Let $S$ be a set, $|S|=35$. A set $F$ of mappings from $S$ to itself is called to be satisfying property $P(k)$, if for any $x,y\in S$, there exist $f_1, \cdots, f_k \in F$ (not necessarily different), such that $f_k(f_{k-1}(\cdots (f_1(x))))=f_k(f_{k-1}(\cdots (f_1(y))))$. Find the least positive integer $m$, such that if $F$ satisfies property $P(2019)$, then it also satisfies property $P(m)$.
Problem
Source: 2020 CMO P3
Tags: combinatorics
liekkas
26.11.2019 09:21
Correct version and better formulation of the problem: Let $S$ be a set, $|S|=35$. A set $F$ of mappings from $S$ to itself is called to be satisfying property $P(k)$, if for any $x,y\in S$, there exist $f_1, \cdots, f_k \in F$ (not necessarily different), such that $f_k(f_{k-1}(\cdots (f_1(x))))=f_k(f_{k-1}(\cdots (f_1(y))))$. Find the least positive integer $m$, such that if $F$ satisfies property $P(2019)$, then it also satisfies property $P(m)$.
WypHxr
26.11.2019 13:18
Let us consider $X=\{(x,y): x, y\in S, x\neq y \}$, we link $(x,y)$ and $(x_1, y_1)$ if there exists $f \in F$, such that $f(x)=x_1$, $f(y)=y_1$, then any point in $X$ are linked to $(a, a)$, and we can use $2019$ functions to link $(x,y)$ to $(a,a)$, noticed that $m \geq C_{35}^2$ satisfy because $|X|= C_{35}^2$. Now, we need find a example to explain $C_{35}^2$ is Okay.
WypHxr
26.11.2019 13:27
I have a veay clever student but he failed in the National High School Mathematics League Contest(中国的全国高中数学联赛) and missed CMO. This is my student's example: $f=(12\cdots 35)$, it means $f(1)=2$, $f(2)=3$, $\cdots$, $f(34)=35$, $f(35)=1$, \[g(x)=\begin{cases} 2, & x=1 \\ x, & 1<x\leq 35 \end{cases}\]Just use them to iterate.
oolliivveeerr
26.11.2019 13:30
Is this an example for $\binom{35}{2}$? Can you please explain?
oolliivveeerr
26.11.2019 14:20
WypHxr wrote: I have a veay clever student but he failed in the National High School Mathematics League Contest(中国的全国高中数学联赛) and missed CMO. This is my student's example: $f=(12\cdots 35)$, it means $f(1)=2$, $f(2)=3$, $\cdots$, $f(34)=35$, $f(35)=1$, \[g(x)=\begin{cases} 2, & x=1 \\ x, & 1<x\leq 35 \end{cases}\]Just use them to iterate.

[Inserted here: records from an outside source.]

-- ==== Sys2Proof/Tests/Slice0.lean ====
section
/-! SUPPORT. Tests. `test_` theorems check one operation or one step against the words and vectors of
spec/95_test_vectors.md or a hand reading of a rule; `met_` theorems show that the hypotheses of a statement are met. -/

namespace Sys2Proof.Tests

set_option Elab.async false

open Sys2Proof.Machine

/-! ### Helpers -/

/-- What a next state shows; nothing where the machine stopped. -/
def look {α : Type} (f : State → α) : Result State → Option α
  | .next t => some (f t)
  | .fault _ => none
  | .refused _ => none

theorem next_of_look {f : State → Bool} {r : Result State} (h : look f r = some true) : ∃ t, r = .next t ∧ f t = true := by
  cases r with
  | next t => exact ⟨t, rfl, by simpa [look] using h⟩
  | fault _ => cases h
  | refused _ => cases h

/-- The step of section 3 of spec/95_test_vectors.md. -/
def lcg (g : Nat) : Nat := (g * 1664525 + 1013904223) % 2 ^ 32

/-- `TESTGEN`, the generator of the vectors (section 3 of spec/95_test_vectors.md). -/
def testgen : Prng where
  seed v := v.toNat
  next32 g := (BitVec.ofNat 32 (lcg g), lcg g)
  next64 g := (BitVec.ofNat 64 (lcg g * 2 ^ 32 + lcg (lcg g)), lcg (lcg g))

/-- `data[p] = (7p + 3) mod 256`, the header of section 2.2 of spec/95_test_vectors.md, its first `n` bytes. -/
def header (n : Nat) : List Byte := (List.range n).map fun p => BitVec.ofNat 8 (7 * p + 3)

/-- `K1` and `C1` of section 2.5 of spec/95_test_vectors.md. -/
def k1 : Block := bytes128 0x2b7e151628aed2a6abf7158809cf4f3c#128
def c1 : Block := bytes128 0xf0f1f2f3f4f5f6f7f8f9fafbfcfdfeff#128

/-- Key and counter loaded, a length, and a ciphertext source of the given scripted replies and file. -/
def keyed (len : Word) (replies : List Reply) (data : List Byte) : State :=
  { State.reset with key := k1, keyv := 0b1111#4, ictr := c1, ictrv := 0b1111#4, len := len, src := ⟨replies, data⟩ }

/-- The first five bytes of `CT` of section 2.5. -/
def ct5 : List Byte := [0x87#8, 0x4d#8, 0x61#8, 0x91#8, 0xb6#8]

/-- A stream of `len` bytes just opened, a request size set. -/
def opened (len req : Word) (replies : List Reply) (data : List Byte) : State :=
  { openContext (keyed len replies data) with req := req }

/-- A header source that answers its first request with `d`. -/
def withHeader (d : List Byte) : State := { State.reset with hdr := ⟨[.bytes d], []⟩ }

/-- An engine whose `SCHUNK` waits for an answer, with what the host and the platform have queued. -/
def waitingFor (accesses : List HostAccess) : State :=
  { awaitAnswer .src 0#32 4 (opened 4#32 9#32 [.never] []) with host := accesses }

/-- The host makes the given accesses. -/
def host (s : State) (accesses : List HostAccess) : State := { s with host := accesses }

/-! ### Well-formed commands -/

theorem test_wellFormed_kmder_127 : (Instr.kmder 127 .ictr).wellFormed = true := by decide
theorem test_illFormed_kmder_128 : (Instr.kmder 128 .key).wellFormed = false := by decide

/-! ### Decoding: words written out bit by bit from R91 to R93 of spec/30_encoding.md -/

theorem test_decode_nop : decode 0b00000000000000000000000000000000#32 = .ok .nop := by decide
theorem test_decode_srst : decode 0b00000001000000000000000000000000#32 = .ok .srst := by decide
theorem test_decode_tinit : decode 0b00010000000000000000000000000000#32 = .ok .tinit := by decide
theorem test_decode_tload : decode 0b00010001000000000000000000000000#32 = .ok .tload := by decide
theorem test_decode_gseed : decode 0b00100000000000000000000000000000#32 = .ok .gseed := by decide
theorem test_decode_gnext32 : decode 0b00100001000000000000000000000000#32 = .ok .gnext32 := by decide
theorem test_decode_gnext64 : decode 0b00100010000000000000000000000000#32 = .ok .gnext64 := by decide
theorem test_decode_kmder_key : decode 0b00110000000000000000000000000001#32 = .ok (.kmder 1 .key) := by decide
theorem test_decode_kmder_ictr : decode 0b00110000000000000000000101000000#32 = .ok (.kmder 64 .ictr) := by decide
theorem test_decode_kcder : decode 0b00110001000000000000000000000000#32 = .ok .kcder := by decide
theorem test_decode_sopen : decode 0b01000000000000000000000000000000#32 = .ok .sopen := by decide
theorem test_decode_schunk : decode 0b01000001000000000000000000000000#32 = .ok .schunk := by decide
theorem test_decode_sclose : decode 0b01000010000000000000000000000000#32 = .ok .sclose := by decide
theorem test_decode_dstream : decode 0b01000011000000000000000000000000#32 = .ok .dstream := by decide
theorem test_decode_bit7_illegal : decode 0b00110000000000000000000010000000#32 = .error .zeroFieldSet := by decide
theorem test_decode_bit9_illegal : decode 0b00110000000000000000001000000000#32 = .error .zeroFieldSet := by decide
theorem test_decode_nop_low_bit_illegal : decode 0b00000000000000000000000000000001#32 = .error .zeroFieldSet := by decide
theorem test_decode_unassigned : decode 0b01000100000000000000000000000000#32 = .error .unassignedOpcode := by decide
/-- V-ENC-2. -/
theorem test_encode_kmder : encode (.kmder 127 .ictr) = 0x3000017F#32 := by decide
theorem test_decodeTableWord : decodeTableWord 32 0x30000105 = some (.kmder 5 .ictr) := by decide
theorem test_fetched_word_runs :
    look (·.tblv) (step (State.reset.withFetchWord 32 0x10000000)) = some true := by decide +kernel

/-! ### Commands -/

/-- V-CTL-2. -/
theorem test_nop_status : look statusWord (exec .nop State.reset) = some 0x00000000#32 := by decide +kernel
/-- V-CTL-3. -/
theorem test_srst_hoff : look (·.hoff) (exec .srst { State.reset with hoff := 0xDEADBEEF#32 }) = some 0#32 := by decide +kernel
/-- V-CTL-6. -/
theorem test_srst_status :
    look statusWord (exec .srst { opened 3#32 1#32 [] [] with tblv := true, gv := true, err := true, ecode := 1#8 }) =
      some 0x00000000#32 := by decide +kernel
/-- V-TL-5. -/
theorem test_tinit : look (fun t => (statusWord t, t.tbl[5], t.trace)) (exec .tinit State.reset) =
    some (0x00000001#32, 0#32, []) := by decide +kernel
/-- V-TL-1. -/
theorem test_tload_full :
    look (fun t => (t.tgot, statusWord t, t.tbl[0], t.tbl[31], t.tbl[32]))
        (tload 128 { State.reset with hoff := 0x10#32, hdr := ⟨[], header 144⟩ }) =
      some (128#32, 0x00000001#32, 0x88817a73#32, 0xece5ded7#32, 0#32) := by decide +kernel
/-- V-TL-2. -/
theorem test_tload_short :
    look (fun t => (t.tgot, statusWord t, t.tbl[0], t.tbl[1], t.tbl[2]))
        (tload 128 { State.reset with hoff := 0x10#32, hdr := ⟨[], header 22⟩ }) =
      some (6#32, 0x00000009#32, 0x88817A73#32, 0x0000968F#32, 0#32) := by decide +kernel
/-- V-GEN-4, the first draw. -/
theorem test_gseed_draw64 :
    (draw64 testgen (seedGenerator testgen { State.reset with seed := 0xCAFEBABE#32 })).gout = 0x46542305c025b8a0#64 := by
  decide +kernel
/-- V-GEN-2, the second draw. -/
theorem test_draw32_clears_high_half :
    (draw32 testgen (draw64 testgen (seedGenerator testgen State.reset))).gout = 0x00000000d1ccf6e9#64 := by decide +kernel
/-- V-GEN-9. -/
theorem test_gnext32_unseeded : look statusWord (exec .gnext32 State.reset) = some 0x00040020#32 := by decide +kernel
/-- V-FLT-6. -/
theorem test_gnext64_unseeded : look statusWord (exec .gnext64 State.reset) = some 0x00040020#32 := by decide +kernel
/-- V-KM-4. -/
theorem test_km_zero_table : (km testgen zeroTable 0).1 = bytes128 0xd1aa629f57a38194cbbc9de20183b54f#128 := by decide +kernel
/-- V-KM-7, the ring at 127. -/
theorem test_km_ring :
    (km testgen (((zeroTable.set 127 3#32).set 0 4#32).set 3 0xDEADBEEF#32 |>.set 4 7#32) 127).1 =
      bytes128 0x4e572e87913fbf503f4867308c374fac#128 := by decide +kernel
/-- V-KM-8. -/
theorem test_kmder_without_table : look statusWord (exec (.kmder 0 .key) State.reset) = some 0x00030020#32 := by decide +kernel
/-- P1. -/
theorem test_kcder_pair :
    look (fun t => (t.key, t.ictr, statusWord t))
        (kcder testgen 128 { State.reset with hoff := 0x10#32, hdr := ⟨[], header 144⟩ }) =
      some (bytes128 0xb54f62a5868a663f0343fb9c73225705#128, bytes128 0xd1aa629f57a38194cbbc9de20183b54f#128,
        0x0000FF00#32) := by decide +kernel
/-- V-CTR-7. -/
theorem test_sopen :
    look (fun t => (blockWord t.ctx.cb 3, t.ctx.pos.val, statusWord t, t.trace)) (sopen 64#32 (keyed 64#32 [] [])) =
      some (0xFFFEFDFC#32, 16, 0x0000FF04#32, []) := by decide +kernel
/-- V-FLT-11: one byte more than the capacity. -/
theorem test_sopen_range : look statusWord (sopen 4096#32 (keyed 4097#32 [] [])) = some 0x0008FF20#32 := by decide +kernel
/-- P3, its first chunk. -/
theorem test_schunk :
    look (fun t => (t.obuf, t.soff, t.ctx.pos.val, blockWord t.ctx.cb 3)) (exec .schunk (opened 64#32 5#32 [] (ct5 ++ ct5))) =
      some ([(0, 0x6b#8), (1, 0xc1#8), (2, 0xbe#8), (3, 0xe2#8), (4, 0x2e#8)], 5#32, 5, 0x00FFFDFC#32) := by decide +kernel
/-- V-CTR-12. -/
theorem test_schunk_zero_request :
    look (fun t => (t.trace, t.soff, t.sshort)) (exec .schunk (opened 64#32 0#32 [] ct5)) = some ([], 0#32, false) := by
  decide +kernel
/-- R188 of spec/45_ctr_stream.md. -/
theorem test_sclose : look (fun t => (t.ctxv, t.olen)) (exec .sclose (opened 64#32 0#32 [] [])) = some (false, 64#32) := by
  decide +kernel
/-- V-FLT-9. -/
theorem test_sclose_without_context : look statusWord (exec .sclose State.reset) = some 0x00060020#32 := by decide +kernel
/-- V-CTR-6. -/
theorem test_dstream_empty_source :
    look (fun t => (t.obuf, t.soff, statusWord t, t.trace)) (dstream 16#32 4096 524288 (keyed 16#32 [] [])) =
      some ([], 0#32, 0x0000FF10#32, [⟨.src, 0#32, 16, some 0⟩]) := by decide +kernel
/-- V-CTR-1 cut to five bytes, in chunks of at most 2 bytes. -/
theorem test_dstream_chunks :
    look (fun t => (t.obuf, statusWord t, t.trace.map fun r => (r.off, r.n)))
        (dstream 64#32 2 2 (keyed 5#32 [] ct5)) =
      some ([(0, 0x6b#8), (1, 0xc1#8), (2, 0xbe#8), (3, 0xe2#8), (4, 0x2e#8)], 0x0000FF00#32,
        [(0#32, some 2), (2#32, some 2), (4#32, some 1)]) := by decide +kernel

I see. It takes at least $\binom{35}{2}$ steps to take $2$ and $19$ to the same element. Nice solution. and p.s. sorry for your student
WypHxr
26.11.2019 14:31
oolliivveeerr wrote: Is this an example for $\binom{35}{2}$? Can you please explain? For example, use 35 functions to make $(1,3)$ to $(1,4)$($(1,3), (2,4),\cdots, (34,1), (34,2), (35,3), (1,4)$), then to $(1,5)$, $\cdots$, $(1,19)$, $(2,19)$. We can prove use $35 \cdot 17$ functions can make $(x,y)$ to $(2,19)$. we only need to consider the distance in a circle, some $f$ and one $g$ make the distance $+1$.
WypHxr
26.11.2019 14:33
oolliivveeerr wrote: WypHxr wrote: I have a veay clever student but he failed in the National High School Mathematics League Contest(中国的全国高中数学联赛) and missed CMO. This is my student's example: $f=(12\cdots 35)$, it means $f(1)=2$, $f(2)=3$, $\cdots$, $f(34)=35$, $f(35)=1$, \[g(x)=\begin{cases} 2, & x=1 \\ x, & 1<x\leq 35 \end{cases}\]Just use them to iterate. I see. It takes at least $\binom{35}{2}$ steps to take $2$ and $19$ to the same element. Nice solution. and p.s. sorry for your student Yes, you are right. His handwriting is terrible and I will help him improve his writing.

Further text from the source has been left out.